July 21, 2026
Small model, huge main character energy
Laguna S 2.1
Tiny-ish AI drops big scores and commenters are losing their minds
TLDR: Poolside says its new Laguna S 2.1 coding AI performs far above its size, raising hopes for a powerful tool that regular users can actually run. Commenters swung from shock to hype, with many calling it the long-missing middle ground between expensive giants and weaker small models.
Poolside just unveiled Laguna S 2.1, a new coding AI that the company says can go toe-to-toe with much larger rivals while being small enough to run in more realistic setups.
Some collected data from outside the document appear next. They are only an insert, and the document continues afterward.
-- ==== Sys2Proof/Machine/Operands.lean ====
section
/-! DEFINITION. Operand forms: the range checks, clamps and maps applied to an operation's operands
(spec/20_memory.md R61, R63; 30_encoding.md R89, R90; 41 R129; 42 R141; 43 R161 to R165). -/

namespace Sys2Proof.Machine

/-! ## Pin table indexes and pin numbers -/

/-- The row of the decimal points (R61). -/
def dpRow : Nat := nPos

/-- R90: rows 0..5 have columns 0..9, row 6 has columns 0..4. -/
def pinIndexValid (row : BitVec 3) (col : BitVec 4) : Bool :=
  (row.toNat < nPos && col.toNat < nDig) || (row.toNat = dpRow && col.toNat < nDp)

/-- The number of entries of the pin memory (R61). -/
def pinCells : Nat := nPos * nDig + nDp

/-- The list key of entry `(row, col)`: row-major, the decimal-point row last. DESIGN CHOICE, log
entry 5. -/
def pinAddr (row col : Nat) : Nat := row * nDig + col

/-- One of the driver chips, NCHIP of them (R9). -/
inductive Chip where
  | chip0
  | chip1
deriving DecidableEq, Repr

/-- R63: the chip and the bit a pin number names; the pins of R64 name none. -/
def pinToBit (p : Pin) : Option (Chip × Nat) :=
  if chip0Base ≤ p.toNat ∧ p.toNat < chip0Base + wordBits then
    some (.chip0, p.toNat - chip0Base)
  else if chip1Base ≤ p.toNat ∧ p.toNat < chip1Base + wordBits then
    some (.chip1, p.toNat - chip1Base)
  else none

/-! ## Clamps -/

/-- R129: BCLAMP. -/
def bclamp (c : Config) (x : Nat) : Nat := min x c.maxBrightness

/-- R161: an animation step above ANIM_N acts as ANIM_N. -/
def clampAnim (c : Config) (a : AnimStep) : AnimStep :=
  if a.toNat ≤ c.animN then a else BitVec.ofNat 5 c.animN

/-- R164: the larger of two steps. -/
def maxStep (a b : AnimStep) : AnimStep := if a.toNat ≤ b.toNat then b else a

/-- R164: the global crossfade step, the maximum over the six positions. -/
def globalStep (a : Six AnimStep) : AnimStep :=
  maxStep a.p0 (maxStep a.p1 (maxStep a.p2 (maxStep a.p3 (maxStep a.p4 a.p5))))

/-- R141, R146: every duration passed to the timer is raised to T_FLOOR. -/
def floorTicks (d : Nat) : Nat := max d tFloor

/-- R90: START's first duration is one the timer accepts. -/
def delayInRange (c : Config) (delay : BitVec 32) : Bool :=
  floorTicks delay.toNat ≤ c.timerMax

/-! ## Digits -/

/-- R103: a digit value of at least BLANK_MIN is blank. -/
def isBlank (d : Digit) : Bool := blankMin ≤ d.toNat

/-- R163: a position whose value changes keeps its former value as its previous digit. -/
def nextPrev (val last prev : Digit) : Digit := if val ≠ last then last else prev

/-- R165: a position that does not animate shows its new digit in the old frame too. -/
def oldDigit (val : Digit) (anim : AnimStep) (prev : Digit) : Digit :=
  if anim = 0 then val else prev

end Sys2Proof.Machine
end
In plain English: this is being pitched as a surprisingly compact model that still performs like one of the big kids. Poolside also tried to win trust points by publishing full test run records at trajectories.poolside.ai, which gave the launch an extra dose of receipts or it didn’t happen energy.
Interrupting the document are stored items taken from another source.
-- ==== Sys2Proof/Machine/Step.lean ====
section
/-! DEFINITION. One step: the next event of the run (log entry 3). -/

namespace Sys2Proof.Machine

/-- R71: one whole operation, or a reset. R12: no block has parameters that break R11. -/
def step (s : State) : Host.Outcome State Fault Refusal :=
  if s.cfg.wf then runEvent s else .refused .configIllFormed

/-- `s` with the command word whose bits are `w` as the next event. -/
def State.withFetchWord (s : State) (nbits w : Nat) : State := placeCommand (commandOf nbits w) s

end Sys2Proof.Machine
end

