/-! ## Decoding: 30_encoding.md section 5 and V-DEC of 95_test_vectors.md -/

theorem test_decode_setDigits :
    decode pa 0x1000000000654321 = .ok (.setDigits ⟨1, 2, 3, 4, 5, 6⟩ (.fill false) (.fill 0)) := by
  rfl

theorem test_decode_setDigits_anim :
    decode pa 0x1042108420111111 = .ok (.setDigits (.fill 1) (.fill false) (.fill 1)) := by
  rfl

theorem test_decode_setDigits_dp :
    decode pa 0x100000001FFFFFFF = .ok (.setDigits (.fill 15) (.fill true) (.fill 0)) ∧
    decode pa 0x100000000A654321 =
      .ok (.setDigits ⟨1, 2, 3, 4, 5, 6⟩ ⟨false, true, false, true, false⟩ (.fill 0)) := ⟨rfl, rfl⟩

theorem test_decode_setBrightness :
    decode pa 0x2000000000000064 = .ok (.setBrightness 100) := by rfl

theorem test_decode_setAutoBrightness :
    decode pa 0x30000000000004D2 = .ok (.setAutoBrightness 1234) := by rfl

theorem test_decode_timerExpiry : decode pa 0x4000000000000000 = .ok .timerExpiry := by rfl

theorem test_decode_start : decode pa 0x50000000000001F4 = .ok (.start 500) := by rfl

theorem test_decode_loadPin : decode pa 0x6000000000050982 = .ok (.loadPin 5 9 130) := by rfl

theorem test_decode_reservedOpcode :
    decode pa 0x0000000000000000 = .error .reservedOpcode ∧
    decode pa 0x7000000000000000 = .error .reservedOpcode ∧
    decode pa 0xF000000000000000 = .error .reservedOpcode := ⟨rfl, rfl, rfl⟩

theorem test_decode_reservedBits :
    decode pa 0x1800000000000000 = .error .reservedBitsNonzero ∧
    decode pa 0x2000000000000100 = .error .reservedBitsNonzero ∧
    decode pa 0x3000000100000000 = .error .reservedBitsNonzero ∧
    decode pa 0x4000000000000001 = .error .reservedBitsNonzero ∧
    decode pa 0x5000000100000000 = .error .reservedBitsNonzero ∧
    decode pa 0x6000000000001000 = .error .reservedBitsNonzero ∧
    decode pa 0x6000000000071000 = .error .reservedBitsNonzero :=
  ⟨rfl, rfl, rfl, rfl, rfl, rfl, rfl⟩

theorem test_decode_pinIndex :
    decode pa 0x6000000000070000 = .error .pinIndexOutOfRange ∧
    decode pa 0x6000000000000A01 = .error .pinIndexOutOfRange ∧
    decode pa 0x6000000000060501 = .error .pinIndexOutOfRange := ⟨rfl, rfl, rfl⟩

theorem test_decode_delay :
    decode pa 0x500000000000FFFF = .ok (.start 65535) ∧
    decode pa 0x5000000000010000 = .error .delayOutOfRange := ⟨rfl, rfl⟩

theorem test_encode_setDigits :
    encode (.setDigits ⟨1, 2, 3, 4, 5, 9⟩ (.fill false) ⟨0, 0, 0, 0, 0, 31⟩) =
      0x17C0000000954321 := by decide

theorem test_decodeTableWord :
    decodeTableWord 64 0x2000000000000032 = some (.setBrightness 50) ∧
    decodeTableWord 64 0x4000000000000000 = some .timerExpiry := ⟨rfl, rfl⟩

/-! ## One step of each operation -/

/-- 43_transition_buffer.md R168, example. -/
theorem test_setDigits_frames :
    let t := nextOf (exec (.setDigits ⟨1, 2, 3, 4, 5, 6⟩ (.fill false) (.fill 0)) ready)
    t.snap = ⟨⟨0x00801002, 0x04008010⟩, ⟨0x00801002, 0x04008010⟩, ⟨5000, 5000, 0⟩, 100⟩ ∧
    t.prevDigit = .fill 15 := by decide +kernel

/-- R169 case 4: the animation step 31 acts as 10, and the old frame keeps digit 6. -/
theorem test_setDigits_crossfade :
    let s := nextOf (exec (.setDigits ⟨1, 2, 3, 4, 5, 6⟩ (.fill false) (.fill 0)) ready)
    let t := nextOf (exec (.setDigits ⟨1, 2, 3, 4, 5, 9⟩ (.fill false) ⟨0, 0, 0, 0, 0, 31⟩) s)
    t.snap = ⟨⟨0x00801002, 0x04008010⟩, ⟨0x00801002, 0x20008010⟩, ⟨0, 10000, 0⟩, 100⟩ ∧
    t.lastAnim.p5 = 10 ∧ t.animStep = 10 := by decide +kernel

/-- 41_timing_converter.md R130, example. -/
theorem test_setBrightness_half :
    let t := nextOf (exec (.setBrightness 50) State.reset)
    t.bright = 50 ∧ t.snap.plan = ⟨2500, 2500, 5000⟩ := by decide

/-- 30_encoding.md R89: a percentage above MAXBRIGHTNESS acts as MAXBRIGHTNESS. -/
theorem test_setBrightness_clamped :
    (nextOf (exec (.setBrightness 255) State.reset)).bright = 100 := by decide

/-- 41_timing_converter.md R131: whatever LUX_TO_B is, the form is AUTO and the result clamped. -/
theorem test_setAutoBrightness :
    let t := nextOf (exec (.setAutoBrightness 1234) State.reset)
    t.bMode = .auto ∧ t.bright ≤ 100 := ⟨rfl, Nat.min_le_right _ _⟩

/-- 42_frame_fsm.md R152, row Blank / (300, 300, 9400) / 0. -/
theorem test_timerExpiry_floor :
    let t := nextOf (exec .timerExpiry (started 0 ⟨300, 300, 9400⟩ .blank))
    t.phase = .showNew ∧ t.timerLoad = 500 ∧ t.lines.oe = false ∧ t.wireTrace.length = 323 := by
  decide +kernel

/-- 42_frame_fsm.md R152, row ShowNew / (5000, 4501, 499) / 100; R190: the chain and what it shows. -/
theorem test_timerExpiry_skipBlank :
    let t := nextOf (exec .timerExpiry (started 100 ⟨5000, 4501, 499⟩ .showNew))
    t.phase = .showOld ∧ t.timerLoad = 5000 ∧ t.lines.oe = true ∧
    (Observer.watch t.wireTrace).shown = 0x2222222211111111 := by decide +kernel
But the real fireworks were in the comments, where people reacted like they’d just seen a budget hatchback beat a supercar. One user called it “INSANE,” another said the performance at this size was “quite crazy,” and several zeroed in on the dream scenario: finally, a model ordinary enthusiasts might actually run on personal machines instead of giant corporate servers. That sparked a mini celebration from the self-hosting crowd, with excited chatter about devices like Framework Desktop and Strix Halo and a very specific flavor of nerd joy over downloadable versions already being available.
The hottest take? This is “exactly the kind of model that’s been needed in the middle”: not the absolute king of every leaderboard, but maybe the sweet spot between affordability and usefulness. The underlying drama is classic AI launch season: people are impressed, a little suspicious, and deeply ready to crown a new fan favorite if the real-world results hold up.
Key Points
- •Poolside released Laguna S 2.1, a 118B Mixture-of-Experts model with 8B active parameters per token and up to a 1M-token context window.
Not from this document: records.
-- ==== Sys2Proof/Machine/Arithmetic.lean ====
section
/-! DEFINITION. The modular arithmetic of spec/41_modular_arithmetic.md: MODEXP, MODMUL, MONTMUL, EGCD, MODINV. Each is one
engine step after acceptance: no step inside it is observable (R159). DEDUCED, safe; log 11. -/

namespace Sys2Proof.Machine

/-! ## Exact functions -/

/-- Square-and-multiply: `acc * base ^ e mod m` for an exponent below `2 ^ fuel`. DEDUCED, safe; log 20. -/
def powModAux (m : Nat) : (fuel acc base e : Nat) → Nat
  | 0, acc, _, _ => acc
  | n + 1, acc, base, e =>
    powModAux m n (if e % 2 = 1 then acc * base % m else acc) (base * base % m) (e / 2)

/-- `base ^ e mod m`, exact, `base ^ 0 = 1` for every base (spec/41_modular_arithmetic.md R151, R152); the method is not
architectural (R159). `Laws.powMod_eq` says that it is `base ^ e % m`. DEDUCED, safe; log 20. -/
def powMod (base e m : Nat) : Nat := powModAux m (Nat.log2 e + 1) (1 % m) (base % m) e

/-- `r * 2^(-n) mod m` for odd `m` and `r < m`, by halving `n` times. DEDUCED, safe; log 20. -/
def halveMod (m : Nat) : (n r : Nat) → Nat
  | 0, r => r
  | n + 1, r => halveMod m n (if r % 2 = 0 then r / 2 else (r + m) / 2)

/-- The Montgomery product with radix `2 ^ opw`: for odd `m`, the `r` in `[0, m)` with `r * 2^opw = x * y` modulo `m`
(spec/41_modular_arithmetic.md R154). DEDUCED, safe; log 20. -/
def montProduct (opw x y m : Nat) : Nat := halveMod m opw (x * y % m)

/-- The recurrence of spec/41_modular_arithmetic.md R155, while `r1 != 0`. -/
def egcdLoop : (fuel r0 r1 : Nat) → (x0 x1 : Int) → Int
  | 0, _, _, x0, _ => x0
  | n + 1, r0, r1, x0, x1 =>
    if r1 = 0 then x0
    else egcdLoop n r1 (r0 - r0 / r1 * r1) x1 (x0 - (r0 / r1 : Nat) * x1)

/-- `egcd_x(a, b)` (spec/41_modular_arithmetic.md R155); `r1` falls at every turn, so `b + 1` turns are enough. -/
def egcdX (a b : Nat) : Int := egcdLoop (b + 1) a b 1 0

/-- The candidate of MODINV: `egcd_x(a, m)`, with `m` added if negative (spec/41_modular_arithmetic.md R157). -/
def inverseCandidate (a m : Nat) : Nat :=
  let x := egcdX a m
  (if x < 0 then x + m else x).toNat

/-! ## modexp_engine -/

/-- MODEXP (spec/41_modular_arithmetic.md R151). -/
def modexpRule (rd ra rb rc : Reg) (r : Running) (s : State) : State :=
  let m := operand rc r
  if m = 0 then finish .modZero s else finish .ok (setBig rd (powMod (operand ra r) (operand rb r) m) s)

/-- MODEXP Bd, Ba, Bb, Bc. -/
def execModexp (rd ra rb rc : Reg) (s : State) : Outcome := .next (runCommand abortPlain (modexpRule rd ra rb rc) s)

/-! ## montgomery_multiplier -/

/-- MODMUL (spec/41_modular_arithmetic.md R153). -/
def modmulRule (rd ra rb rc : Reg) (r : Running) (s : State) : State :=
  let m := operand rc r
  if m = 0 then finish .modZero s else finish .ok (setBig rd (operand ra r * operand rb r % m) s)

/-- MODMUL Bd, Ba, Bb, Bc. -/
def execModmul (rd ra rb rc : Reg) (s : State) : Outcome := .next (runCommand abortPlain (modmulRule rd ra rb rc) s)

/-- MONTMUL: MOD_ZERO is checked before EVEN_MOD (spec/41_modular_arithmetic.md R154). -/
def montmulRule (rd ra rb rc : Reg) (r : Running) (s : State) : State :=
  let m := operand rc r
  if m = 0 then finish .modZero s
  else if m % 2 = 0 then finish .evenMod s
  else finish .ok (setBig rd (montProduct s.params.opw (operand ra r) (operand rb r) m) s)

/-- MONTMUL Bd, Ba, Bb, Bc. -/
def execMontmul (rd ra rb rc : Reg) (s : State) : Outcome := .next (runCommand abortPlain (montmulRule rd ra rb rc) s)

/-! ## extended_gcd_unit -/

/-- EGCD: the magnitude to Bd, the sign to NEG (spec/41_modular_arithmetic.md R156). -/
def egcdRule (rd ra rb : Reg) (r : Running) (s : State) : State :=
  let x := egcdX (operand ra r) (operand rb r)
  finish .ok { setBig rd x.natAbs s with neg := decide (x < 0) }

/-- EGCD Bd, Ba, Bb. -/
def execEgcd (rd ra rb : Reg) (s : State) : Outcome := .next (runCommand abortPlain (egcdRule rd ra rb) s)

/-- MODINV: one evaluation, accepted only if `(a * c) mod m = 1` (spec/41_modular_arithmetic.md R157). -/
def modinvRule (rd ra rb : Reg) (r : Running) (s : State) : State :=
  let a := operand ra r
  let m := operand rb r
  if m = 0 then finish .modZero s
  else if a * inverseCandidate a m % m = 1 then finish .ok (setBig rd (inverseCandidate a m) s)
  else finish .invNotFound s

/-- MODINV Bd, Ba, Bb. -/
def execModinv (rd ra rb : Reg) (s : State) : Outcome := .next (runCommand abortPlain (modinvRule rd ra rb) s)

end Sys2Proof.Machine
end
- •The company says Laguna S 2.1 went from the start of training to launch in under nine weeks.
- •Poolside reports benchmark results for Laguna S 2.1 across Terminal-Bench 2.1, SWE-Bench Multilingual, SWE-Bench Pro, DeepSWE, SWE Atlas, and Toolathlon Verified.
- •The article states that full trajectories for every trial in the final evaluation set are being published at trajectories.poolside.ai.
- •Poolside highlights a 70.2% Terminal-Bench 2.1 score with thinking enabled and says the model is suited to complex work on local machines due to its compact size.